Iconic nun and missionary Mother Teresa is set to become a Catholic saint next week, in a ceremony and Mass led by Pope Francis.


The open-air ceremony will be held on September 4 in St Peter’s Square in Vatican City, and is expected to draw a crowd of hundreds of thousands.
Born Agnes Gonxha Bojaxhiu in 1910 in the Macedonian capital of Skopje, she became a nun and spent several years in Kolkata, India after training with the Sisters of Loreto.


She worked as a teacher, and started an order called The Missionaries of Charity in 1950 to look after less-fortunate people.

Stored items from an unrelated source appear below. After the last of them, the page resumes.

-- ==== Sys2Proof/Machine/Bits.lean ====
section
/-! DEFINITION. Bytes of a word, big-endian packing and rotation (00_scope.md R11, R12, R13). -/

namespace Sys2Proof.Machine

/-- `byteJ(w) = w[31−8j : 24−8j]`: byte 0 is the most significant (00_scope.md R11). -/
def byteJ (w : Word) (j : Nat) : Byte := w.extractLsb' (24 - 8 * j) 8

/-- `BE32(b0, b1, b2, b3) = (b0 << 24) | (b1 << 16) | (b2 << 8) | b3` (00_scope.md R12). -/
def be32 (b0 b1 b2 b3 : Byte) : Word :=
  (b0.setWidth 32 <<< 24) ||| (b1.setWidth 32 <<< 16) ||| (b2.setWidth 32 <<< 8) ||| b3.setWidth 32

/-- `rotl(x, n)`, the 32-bit left circular rotation (00_scope.md R13). -/
def rotl (x : Word) (n : Nat) : Word := x.rotateLeft n

/-- A 16-byte string as four big-endian words (00_scope.md R12, `words(B)`). -/
def wordsOfBytes (b : Vector Byte 16) : Vector Word 4 :=
  #v[be32 b[0] b[1] b[2] b[3], be32 b[4] b[5] b[6] b[7], be32 b[8] b[9] b[10] b[11], be32 b[12] b[13] b[14] b[15]]

/-- Four words as the 16-byte string they stand for (00_scope.md R12, `bytes(w0, w1, w2, w3)`). -/
def bytesOfWords (w : Vector Word 4) : Vector Byte 16 :=
  #v[byteJ w[0] 0, byteJ w[0] 1, byteJ w[0] 2, byteJ w[0] 3, byteJ w[1] 0, byteJ w[1] 1, byteJ w[1] 2, byteJ w[1] 3,
     byteJ w[2] 0, byteJ w[2] 1, byteJ w[2] 2, byteJ w[2] 3, byteJ w[3] 0, byteJ w[3] 1, byteJ w[3] 2, byteJ w[3] 3]

end Sys2Proof.Machine
end

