-- ==== Sys2Proof/Laws/State.lean ====
section
/-! SUPPORT. What each named operation leaves in each field of the state. -/

namespace Sys2Proof.Machine

@[simp] theorem setDout0_strat (s : State) (v : Word) : (setDout0 s v).strat = s.strat := rfl
@[simp] theorem setDout0_cmdLast (s : State) (v : Word) : (setDout0 s v).cmdLast = s.cmdLast := rfl
@[simp] theorem setDout0_busy (s : State) (v : Word) : (setDout0 s v).busy = s.busy := rfl
@[simp] theorem setDout0_ksv (s : State) (v : Word) : (setDout0 s v).ksv = s.ksv := rfl
@[simp] theorem setDout0_ovr (s : State) (v : Word) : (setDout0 s v).ovr = s.ovr := rfl
@[simp] theorem setDout0_err (s : State) (v : Word) : (setDout0 s v).err = s.err := rfl
@[simp] theorem setDout0_key (s : State) (v : Word) : (setDout0 s v).key = s.key := rfl
@[simp] theorem setDout0_din (s : State) (v : Word) : (setDout0 s v).din = s.din := rfl
@[simp] theorem setDout0_arg (s : State) (v : Word) : (setDout0 s v).arg = s.arg := rfl
@[simp] theorem setDout0_dout (s : State) (v : Word) : (setDout0 s v).dout = s.dout.set 0 v := rfl
@[simp] theorem setDout0_rkf (s : State) (v : Word) : (setDout0 s v).rkf = s.rkf := rfl
@[simp] theorem setDout0_p (s : State) (v : Word) : (setDout0 s v).p = s.p := rfl
@[simp] theorem setDout0_draws (s : State) (v : Word) : (setDout0 s v).draws = s.draws := rfl
@[simp] theorem setDout0_hosts (s : State) (v : Word) : (setDout0 s v).hosts = s.hosts := rfl
@[simp] theorem setDout0_schedule (s : State) (v : Word) : (setDout0 s v).schedule = s.schedule := rfl

@[simp] theorem setDout_strat (s : State) (v : Vector Word 4) : (setDout s v).strat = s.strat := rfl
@[simp] theorem setDout_cmdLast (s : State) (v : Vector Word 4) : (setDout s v).cmdLast = s.cmdLast := rfl
@[simp] theorem setDout_busy (s : State) (v : Vector Word 4) : (setDout s v).busy = s.busy := rfl
@[simp] theorem setDout_ksv (s : State) (v : Vector Word 4) : (setDout s v).ksv = s.ksv := rfl
@[simp] theorem setDout_ovr (s : State) (v : Vector Word 4) : (setDout s v).ovr = s.ovr := rfl
@[simp] theorem setDout_err (s : State) (v : Vector Word 4) : (setDout s v).err = s.err := rfl
@[simp] theorem setDout_key (s : State) (v : Vector Word 4) : (setDout s v).key = s.key := rfl
@[simp] theorem setDout_din (s : State) (v : Vector Word 4) : (setDout s v).din = s.din := rfl
@[simp] theorem setDout_arg (s : State) (v : Vector Word 4) : (setDout s v).arg = s.arg := rfl
@[simp] theorem setDout_dout (s : State) (v : Vector Word 4) : (setDout s v).dout = v := rfl
@[simp] theorem setDout_rkf (s : State) (v : Vector Word 4) : (setDout s v).rkf = s.rkf := rfl
@[simp] theorem setDout_p (s : State) (v : Vector Word 4) : (setDout s v).p = s.p := rfl
@[simp] theorem setDout_draws (s : State) (v : Vector Word 4) : (setDout s v).draws = s.draws := rfl
@[simp] theorem setDout_hosts (s : State) (v : Vector Word 4) : (setDout s v).hosts = s.hosts := rfl
@[simp] theorem setDout_schedule (s : State) (v : Vector Word 4) : (setDout s v).schedule = s.schedule := rfl

@[simp] theorem setSchedule_strat (s : State) (rk : Vector Word 32) : (setSchedule s rk).strat = s.strat := rfl
@[simp] theorem setSchedule_cmdLast (s : State) (rk : Vector Word 32) : (setSchedule s rk).cmdLast = s.cmdLast := rfl
@[simp] theorem setSchedule_busy (s : State) (rk : Vector Word 32) : (setSchedule s rk).busy = s.busy := rfl
@[simp] theorem setSchedule_ksv (s : State) (rk : Vector Word 32) : (setSchedule s rk).ksv = true := rfl
@[simp] theorem setSchedule_ovr (s : State) (rk : Vector Word 32) : (setSchedule s rk).ovr = s.ovr := rfl
@[simp] theorem setSchedule_err (s : State) (rk : Vector Word 32) : (setSchedule s rk).err = s.err := rfl
@[simp] theorem setSchedule_key (s : State) (rk : Vector Word 32) : (setSchedule s rk).key = s.key := rfl
@[simp] theorem setSchedule_din (s : State) (rk : Vector Word 32) : (setSchedule s rk).din = s.din := rfl
@[simp] theorem setSchedule_arg (s : State) (rk : Vector Word 32) : (setSchedule s rk).arg = s.arg := rfl
@[simp] theorem setSchedule_dout (s : State) (rk : Vector Word 32) : (setSchedule s rk).dout = s.dout := rfl
@[simp] theorem setSchedule_rkf (s : State) (rk : Vector Word 32) : (setSchedule s rk).rkf = rk := rfl
@[simp] theorem setSchedule_p (s : State) (rk : Vector Word 32) : (setSchedule s rk).p = s.p := rfl
@[simp] theorem setSchedule_draws (s : State) (rk : Vector Word 32) : (setSchedule s rk).draws = s.draws := rfl
@[simp] theorem setSchedule_hosts (s : State) (rk : Vector Word 32) : (setSchedule s rk).hosts = s.hosts := rfl
@[simp] theorem setSchedule_schedule (s : State) (rk : Vector Word 32) : (setSchedule s rk).schedule = s.schedule := rfl

@[simp] theorem finish_strat (s : State) : (finish s).strat = s.strat := rfl
@[simp] theorem finish_cmdLast (s : State) : (finish s).cmdLast = s.cmdLast := rfl
@[simp] theorem finish_busy (s : State) : (finish s).busy = false := rfl
@[simp] theorem finish_ksv (s : State) : (finish s).ksv = s.ksv := rfl
@[simp] theorem finish_ovr (s : State) : (finish s).ovr = s.ovr := rfl
@[simp] theorem finish_err (s : State) : (finish s).err = 0 := rfl
@[simp] theorem finish_key (s : State) : (finish s).key = s.key := rfl
@[simp] theorem finish_din (s : State) : (finish s).din = s.din := rfl
@[simp] theorem finish_arg (s : State) : (finish s).arg = s.arg := rfl
@[simp] theorem finish_dout (s : State) : (finish s).dout = s.dout := rfl
@[simp] theorem finish_rkf (s : State) : (finish s).rkf = s.rkf := rfl
@[simp] theorem finish_p (s : State) : (finish s).p = s.p := rfl
@[simp] theorem finish_draws (s : State) : (finish s).draws = s.draws := rfl
@[simp] theorem finish_hosts (s : State) : (finish s).hosts = s.hosts := rfl
@[simp] theorem finish_schedule (s : State) : (finish s).schedule = s.schedule := rfl

@[simp] theorem raiseError_strat (s : State) (e : ErrorCode) : (raiseError s e).strat = s.strat := rfl
@[simp] theorem raiseError_cmdLast (s : State) (e : ErrorCode) : (raiseError s e).cmdLast = s.cmdLast := rfl
@[simp] theorem raiseError_busy (s : State) (e : ErrorCode) : (raiseError s e).busy = false := rfl
@[simp] theorem raiseError_ksv (s : State) (e : ErrorCode) : (raiseError s e).ksv = s.ksv := rfl
@[simp] theorem raiseError_ovr (s : State) (e : ErrorCode) : (raiseError s e).ovr = s.ovr := rfl
@[simp] theorem raiseError_err (s : State) (e : ErrorCode) : (raiseError s e).err = e.code := rfl
@[simp] theorem raiseError_key (s : State) (e : ErrorCode) : (raiseError s e).key = s.key := rfl
@[simp] theorem raiseError_din (s : State) (e : ErrorCode) : (raiseError s e).din = s.din := rfl
@[simp] theorem raiseError_arg (s : State) (e : ErrorCode) : (raiseError s e).arg = s.arg := rfl
@[simp] theorem raiseError_dout (s : State) (e : ErrorCode) : (raiseError s e).dout = s.dout := rfl
@[simp] theorem raiseError_rkf (s : State) (e : ErrorCode) : (raiseError s e).rkf = s.rkf := rfl
@[simp] theorem raiseError_p (s : State) (e : ErrorCode) : (raiseError s e).p = s.p := rfl
@[simp] theorem raiseError_draws (s : State) (e : ErrorCode) : (raiseError s e).draws = s.draws := rfl
@[simp] theorem raiseError_hosts (s : State) (e : ErrorCode) : (raiseError s e).hosts = s.hosts := rfl
@[simp] theorem raiseError_schedule (s : State) (e : ErrorCode) : (raiseError s e).schedule = s.schedule := rfl
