-- ==== Sys2Proof/Tests/Slice0.lean ====
section
/-! SUPPORT. Tests of the model. Every expected value is written out from the spec: the command words from
30_encoding.md R90, R93, R95, R97, the tables from 40_constants.md, the results from 95_test_vectors.md. The theorems
named `test_witness_…` show states that meet the hypotheses of the obligation named. -/

namespace Sys2Proof.Tests

open Sys2Proof.Machine

/-! ## Well-formedness: LEN is a byte (30_encoding.md R92) -/

theorem test_wellFormed_keyexp : (Instr.keyexp 256).wellFormed = false ∧ (Instr.keyexp 255).wellFormed = true := by decide
theorem test_wellFormed_enc : (Instr.enc 256).wellFormed = false ∧ (Instr.enc 255).wellFormed = true := by decide
theorem test_wellFormed_dec : (Instr.dec 256).wellFormed = false ∧ (Instr.dec 0).wellFormed = true := by decide
theorem test_wellFormed_no_length :
    [Instr.nop, .tau, .lin, .link, .trnd, .tkey, .frnd].all Instr.wellFormed = true := by decide

/-! ## Decoding: words written bit by bit, RSV, LEN, OPC (30_encoding.md R90, R93) -/

theorem test_decode_nop : decode 0b0000000000000000_00000000_00000000 = .ok .nop := by decide
theorem test_decode_keyexp : decode 0b0000000000000000_00010000_00000001 = .ok (.keyexp 16) := by decide
theorem test_decode_enc : decode 0b0000000000000000_11111111_00000010 = .ok (.enc 255) := by decide
theorem test_decode_dec : decode 0b0000000000000000_00000001_00000011 = .ok (.dec 1) := by decide
theorem test_decode_tau : decode 0b0000000000000000_00000000_00010000 = .ok .tau := by decide
theorem test_decode_lin : decode 0b0000000000000000_00000000_00010001 = .ok .lin := by decide
theorem test_decode_link : decode 0b0000000000000000_00000000_00010010 = .ok .link := by decide
theorem test_decode_trnd : decode 0b0000000000000000_00000000_00010011 = .ok .trnd := by decide
theorem test_decode_tkey : decode 0b0000000000000000_00000000_00010100 = .ok .tkey := by decide
theorem test_decode_frnd : decode 0b0000000000000000_00000000_00010101 = .ok .frnd := by decide

/-- The edges of the two unassigned ranges (30_encoding.md R95). -/
theorem test_decode_unassigned :
    [0x04#32, 0x0F, 0x16, 0xFF].all (fun w => decode w == .error .unassignedOpcode) = true := by decide

/-- RSV ≠ 0, at either end of the field, is looked at first (30_encoding.md R94, R95). -/
theorem test_decode_reserved :
    [0x00011002#32, 0x80000F02, 0x00010000, 0xFFFFFFFF].all (fun w => decode w == .error .reservedBits) = true := by
  decide

/-- LEN ≠ 0 on the seven commands without a length (30_encoding.md R95). -/
theorem test_decode_length :
    [0x00001000#32, 0x00000110, 0x00008011, 0x00001012, 0x00001013, 0x00001014, 0x0000FF15].all
      (fun w => decode w == .error .lengthNotZero) = true := by decide

theorem test_decodeTableWord :
    decodeTableWord 32 0x1002 = some (.enc 16) ∧ decodeTableWord 32 0x04 = none ∧ decodeTableWord 32 0x00010000 = none := by
  decide

/-! ## Tables (95_test_vectors.md 2.1; 40_constants.md R121, R124) -/

set_option maxRecDepth 20000 in
/-- S is a permutation: it has 256 entries and every byte is among them (40_constants.md R121); its corner values. -/
theorem test_sbox :
    (sboxRows.flatten.length = 256 ∧ sboxRows.flatten.foldl (fun m b => m ||| 2 ^ b.toNat) 0 = 2 ^ 256 - 1) ∧
    sbox 0x00 = 0xd6 ∧ sbox 0x01 = 0x90 ∧ sbox 0x80 = 0xea ∧ sbox 0xff = 0x48 := by decide

/-- Byte j of CK[i] is (4·i + j)·7 mod 256 (40_constants.md R124). -/
theorem test_ck_formula :
    ∀ (i : Fin 32) (j : Fin 4), byteJ ck[i] j.val = BitVec.ofNat 8 ((4 * i.val + j.val) * 7) := by decide

/-- The state after reset with a fixed round-key file, so that tests can be evaluated. -/
def base : State := { State.reset with rkf := Vector.replicate 32 0 }

/-- A read by offset, as a host sees it. -/
def reads (s : State) (off : Nat) : Word := (readOffset s off).1

/-- The ROM windows and ID at their offsets (10_state.md R20; 95_test_vectors.md 2.1 and program P2). -/
theorem test_rom_offsets :
    reads base 0x400 = 0xd690e9fe ∧ reads base 0x480 = 0xeabf8ad2 ∧ reads base 0x4FC = 0xd7cb3948 ∧
    reads base 0x200 = 0xa3b1bac6 ∧ reads base 0x20C = 0xb27022dc ∧
    reads base 0x280 = 0x00070e15 ∧ reads base 0x2FC = 0x646b7279 ∧
    reads base 0x1000 = 0x8ed55b5b ∧ reads base 0x1600 = 0xab42e9ab ∧ reads base 0x1FFC = 0x49212168 ∧
    reads base 0x000 = 0x534D3401 := by decide

/-- CONFIG keeps bit 0 only; reserved slots read 0 and ignore writes (10_state.md R23; 20_memory.md R64). -/
theorem test_config_and_reserved :
    reads (writeOffset base 0x004 0xFFFFFFFF) 0x004 = 1 ∧ writeOffset base 0x034 0xFFFFFFFF = base ∧
    writeOffset base 0x210 1 = base ∧ reads base 0xFFC = 0 := by decide

/-- Writes at both ends of the operand registers land where they are read (10_state.md R20). -/
theorem test_operand_registers :
    (writeOffset base 0x01C 7).key = #v[0, 0, 0, 7] ∧ (writeOffset base 0x020 8).din = #v[8, 0, 0, 0] ∧
    (writeOffset base 0x030 9).arg = 9 ∧ writeOffset base 0x040 1 = base ∧ writeOffset base 0x100 1 = base := by decide

/-! ## The commands (95_test_vectors.md 2.2 to 2.7) -/

/-- A state in which `w` is pending with this block, round key and strategy. -/
def pending (w : Word) (din : Vector Word 4) (arg : Word) (st : Strategy) : State :=
  acceptIssue { base with din := din, arg := arg, strat := st, schedule := [.engine] } w

/-- The state of an outcome that goes on, and the state before a stop otherwise. -/
def after (s : State) : Result → State
  | .next t => t
  | .fault _ => s
  | .refused _ => s

/-- The state of an outcome that goes on. -/
def next? : Result → Option State
  | .next t => some t
  | .fault _ => none
  | .refused _ => none

/-- The state after the engine's turn. -/
def done (s : State) : State := after s (step s)

def kat : Vector Word 4 := #v[0x01234567, 0x89abcdef, 0xfedcba98, 0x76543210]
def katOut : Vector Word 4 := #v[0x681edf34, 0xd206965e, 0x86b3e94f, 0x536e4246]

theorem test_nop :
    next? (exec .nop { base with err := 3, busy := true, dout := kat }) = some { base with dout := kat } := by decide
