/-- The fields of a matcher, in the order of section 6.6; its value takes 2 bytes for both measures (log 8). -/
def rdMatcher (b : List Byte) : Option (Matcher × List Byte) := do
  let (panels, b) ← rdMask 1 b
  let (defects, b) ← rdMask 1 b
  let (measure, b) ← rdEnum Measure.ofCode b
  let (condition, b) ← rdEnum Condition.ofCode b
  let (value, b) ← rdNum 2 b
  some ({ panels, defects, measure, condition, value }, b)

/-- The fields of a matcher as bytes; its value takes 2 bytes for both measures (log 8). -/
def Matcher.encode (m : Matcher) : List Byte :=
  maskBytes m.panels ++ maskBytes m.defects ++ num 1 m.measure.toCode ++ num 1 m.condition.toCode ++ num 2 m.value

/-- The fields of a rule, in the order of section 6.6. -/
def rdRule (b : List Byte) : Option (Rule × List Byte) := do
  let (enabled, b) ← rdFlag b
  let (ma, b) ← rdMatcher b
  let (mb, b) ← rdOpt rdMatcher b
  let (combine, b) ← rdEnum Combine.ofCode b
  let (tolerance, b) ← rdNum 1 b
  let (action, b) ← rdEnum RuleAction.ofCode b
  some ({ enabled, a := ma, b := mb, combine, tolerance, action }, b)

/-- The fields of a rule as bytes. -/
def Rule.encode (r : Rule) : List Byte :=
  flagByte r.enabled ++ r.a.encode ++ optBytes Matcher.encode r.b ++ num 1 r.combine.toCode ++ num 1 r.tolerance
    ++ num 1 r.action.toCode

/-- The route key of a direction: 255 is ANY (11.4). -/
def keyCode : Option Nat → Nat
  | none => 255
  | some k => k

/-- The route key a code gives: 255 is ANY (11.4). -/
def keyOfCode (n : Nat) : Option Nat := if n = 255 then none else some n

/-- The fields of a direction entry, in the order of R131. -/
def rdDirection (b : List Byte) : Option (Direction × List Byte) := do
  let (cls, b) ← rdEnum DirClass.ofCode b
  let (key, b) ← rdNum 1 b
  let (message, b) ← rdNum 1 b
  let (arrow, b) ← rdEnum Arrow.ofCode b
  some ({ cls, key := keyOfCode key, message, arrow }, b)

/-- The fields of a direction entry as bytes. -/
def Direction.encode (d : Direction) : List Byte :=
  num 1 d.cls.toCode ++ num 1 (keyCode d.key) ++ num 1 d.message ++ num 1 d.arrow.toCode

/-- The fields LOAD_BOOKING carries, in the order of section 4.1. -/
def rdBooking (b : List Byte) : Option (BookingLoad × List Byte) := do
  let (ref, b) ← rdNum 4 b
  let (kind, b) ← rdEnum BookingKind.ofCode b
  let (code, b) ← rdCode b
  let (card, b) ← rdOpt rdText b
  let (plate, b) ← rdOpt rdText b
  let (window, b) ← rdNum 1 b
  let (closure, b) ← rdEnum ClosureReq.ofCode b
  let (yard, b) ← rdNum 1 b
  some ({ ref, kind, code, card, plate, window, closure, yard }, b)

/-- The fields LOAD_BOOKING carries as bytes. -/
def BookingLoad.encode (f : BookingLoad) : List Byte :=
  num 4 f.ref ++ num 1 f.kind.toCode ++ f.code ++ optBytes textBytes f.card ++ optBytes textBytes f.plate ++ num 1 f.window
    ++ num 1 f.closure.toCode ++ num 1 f.yard

/-- The selector of READ_VISIT: number 0, index 1 (R182, R65). -/
def rdVisitSel : List Byte → Option (VisitSel × List Byte)
  | [] => none
  | s :: b =>
    if s = 0 then (rdNum 2 b).map fun p => (.number p.1, p.2)
    else if s = 1 then (rdNum 1 b).map fun p => (.index p.1, p.2)
    else none

/-- The selector of READ_VISIT as bytes. -/
def VisitSel.encode : VisitSel → List Byte
  | .number n => 0 :: num 2 n
  | .index i => 1 :: num 1 i

/-- The selector of READ_BOOKING: reference 0, index 1 (R182, R75). -/
def rdBookingSel : List Byte → Option (BookingSel × List Byte)
  | [] => none
  | s :: b =>
    if s = 0 then (rdNum 4 b).map fun p => (.ref p.1, p.2)
    else if s = 1 then (rdNum 2 b).map fun p => (.index p.1, p.2)
    else none

/-- The selector of READ_BOOKING as bytes. -/
def BookingSel.encode : BookingSel → List Byte
  | .ref r => 0 :: num 4 r
  | .index i => 1 :: num 2 i

/-- The selector of READ_CLOSURE: code 0, index 1, rank 2 (R182, R102). -/
def rdClosureSel : List Byte → Option (ClosureSel × List Byte)
  | [] => none
  | s :: b =>
    if s = 0 then (rdCode b).map fun p => (.code p.1, p.2)
    else if s = 1 then (rdNum 2 b).map fun p => (.index p.1, p.2)
    else if s = 2 then (rdNum 2 b).map fun p => (.rank p.1, p.2)
    else none

/-- The selector of READ_CLOSURE as bytes. -/
def ClosureSel.encode : ClosureSel → List Byte
  | .code c => 0 :: c
  | .index i => 1 :: num 2 i
  | .rank r => 2 :: num 2 r

/-- The selector of READ_HOLD: code 0, index 1 (R182, R150). -/
def rdHoldSel : List Byte → Option (HoldSel × List Byte)
  | [] => none
  | s :: b =>
    if s = 0 then (rdCode b).map fun p => (.code p.1, p.2)
    else if s = 1 then (rdNum 2 b).map fun p => (.index p.1, p.2)
    else none

/-- The selector of READ_HOLD as bytes. -/
def HoldSel.encode : HoldSel → List Byte
  | .code c => 0 :: c
  | .index i => 1 :: num 2 i

/-- A body read to its end (R183: exactly the length its fields give). -/
def finish (b : List Byte) (r : Request) : Option Request := if b.isEmpty then some r else none

/-! ### Requests (11.3) -/

/-- The code of a request (11.3). -/
def Request.code : Request → Byte
  | .openLane .. => 0x10#8
  | .setDirection .. => 0x11#8
  | .closeLane .. => 0x12#8
  | .holdLane .. => 0x13#8
  | .stepLane .. => 0x14#8
  | .resumeLane .. => 0x15#8
  | .resetLane .. => 0x16#8
  | .readLane .. => 0x17#8
  | .writeProfile .. => 0x18#8
  | .readProfile .. => 0x19#8
  | .assignProfile .. => 0x1A#8
  | .setVerdict .. => 0x20#8
  | .resolve .. => 0x21#8
  | .cancelVisit .. => 0x22#8
  | .readVisit .. => 0x23#8
  | .setBays .. => 0x24#8
  | .writePolicy .. => 0x25#8
  | .readPolicy => 0x26#8
  | .loadBooking .. => 0x30#8
  | .cancelBooking .. => 0x31#8
  | .purgeBooking .. => 0x32#8
  | .readBooking .. => 0x33#8
  | .findBooking .. => 0x34#8
  | .loadWindow .. => 0x35#8
  | .removeWindow .. => 0x36#8
  | .readWindow .. => 0x37#8
  | .setClock .. => 0x38#8
  | .readClock => 0x39#8
  | .setSlack .. => 0x3A#8
  | .loadClosure .. => 0x40#8
  | .removeClosure .. => 0x41#8
  | .setRetain .. => 0x42#8
  | .readClosure .. => 0x43#8
  | .writeRule .. => 0x48#8
  | .readRule .. => 0x49#8
  | .readSweep .. => 0x4A#8
  | .writeDirection .. => 0x50#8
  | .clearDirection .. => 0x51#8
  | .readDirection .. => 0x52#8
  | .writeMessage .. => 0x53#8
  | .readMessage .. => 0x54#8
  | .trailFreeze => 0x55#8
  | .trailRead => 0x56#8
  | .trailThaw => 0x57#8
  | .addHold .. => 0x60#8
  | .removeHold .. => 0x61#8
  | .readHold .. => 0x62#8
  | .raiseNotice .. => 0x63#8
  | .clearNotice .. => 0x64#8
  | .maskNotice .. => 0x65#8
  | .unmaskNotice .. => 0x66#8
  | .readNotice => 0x67#8
  | .writeSlot .. => 0x68#8
  | .readSlot .. => 0x69#8
  | .setEventEnable .. => 0x70#8
  | .readStatus => 0x71#8
  | .restart => 0x72#8
  | .clearFaults .. => 0x78#8
  | .setFaultMask .. => 0x79#8
  | .setFaultSeverity .. => 0x7A#8
  | .readFaults .. => 0x7B#8

/-- The fields of a request as bytes, after its code (11.3, log 8). -/
def Request.encode : Request → List Byte
  | .openLane lane dir => num 1 lane ++ num 1 dir.toCode
  | .setDirection lane dir => num 1 lane ++ num 1 dir.toCode
  | .closeLane lane => num 1 lane
  | .holdLane lane => num 1 lane
  | .stepLane lane => num 1 lane
  | .resumeLane lane => num 1 lane
  | .resetLane lane => num 1 lane
  | .readLane lane => num 1 lane
  | .writeProfile index fields => num 1 index ++ fields.encode
  | .readProfile index => num 1 index
  | .assignProfile lane index => num 1 lane ++ num 1 index
  | .setVerdict lane verdict => num 1 lane ++ num 1 verdict.toCode
  | .resolve visit outcome => num 2 visit ++ num 1 outcome.toCode
  | .cancelVisit visit => num 2 visit
  | .readVisit sel => sel.encode
  | .setBays count => num 1 count
  | .writePolicy reason cls => num 1 reason.toCode ++ num 1 cls.toCode
  | .readPolicy => []
  | .loadBooking fields => fields.encode
  | .cancelBooking ref => num 4 ref
  | .purgeBooking ref => num 4 ref
  | .readBooking sel => sel.encode
  | .findBooking code kind => code ++ num 1 kind.toCode
  | .loadWindow index start length capacity => num 1 index ++ num 3 start ++ num 1 length ++ num 1 capacity
  | .removeWindow index => num 1 index
  | .readWindow index => num 1 index
  | .setClock minute second => num 3 minute ++ num 1 second
  | .readClock => []
  | .setSlack early late => num 1 early ++ num 1 late
  | .loadClosure code seals => code ++ textsBytes seals
  | .removeClosure code => code
  | .setRetain code value => code ++ flagByte value
  | .readClosure sel => sel.encode
  | .writeRule index rule => num 1 index ++ rule.encode
  | .readRule index => num 1 index
  | .readSweep lane => num 1 lane
  | .writeDirection index entry => num 1 index ++ entry.encode
  | .clearDirection index => num 1 index
  | .readDirection index => num 1 index
  | .writeMessage index items => num 1 index ++ textBytes items
  | .readMessage index => num 1 index
  | .trailFreeze => []
  | .trailRead => []
  | .trailThaw => []
  | .addHold code kind ref => code ++ num 1 kind.toCode ++ num 4 ref
  | .removeHold code => code
  | .readHold sel => sel.encode
  | .raiseNotice flags => maskBytes flags
  | .clearNotice flags => maskBytes flags
  | .maskNotice flags => maskBytes flags
  | .unmaskNotice flags => maskBytes flags
  | .readNotice => []
  | .writeSlot slot bytes => num 1 slot ++ bytes
  | .readSlot slot => num 1 slot
  | .setEventEnable kinds => maskBytes kinds
  | .readStatus => []
  | .restart => []
  | .clearFaults port kinds => num 1 port ++ kindBytes port kinds
  | .setFaultMask port kinds => num 1 port ++ kindBytes port kinds
  | .setFaultSeverity port kinds => num 1 port ++ kindBytes port kinds
  | .readFaults port => num 1 port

In 1979, Mother Teresa was awarded the Nobel Peace Prize for “work undertaken in the struggle to overcome poverty and distress, which also constitutes a threat to peace” and donated the fund to the poor.


She continued to travel the world visiting various branches of the Missionaries of Charity despite ailing health problems, right up until her death in 1997. She donated the prize’s funds to the poor in India.


She was officially beatified within the Catholic church in 2003 by Pope John Paul II – the first step to sainthood.


While she was one of the 20th century’s most iconic and beloved figures, her hardline opposition to contraception and abortion drew controversy among her followers and critics.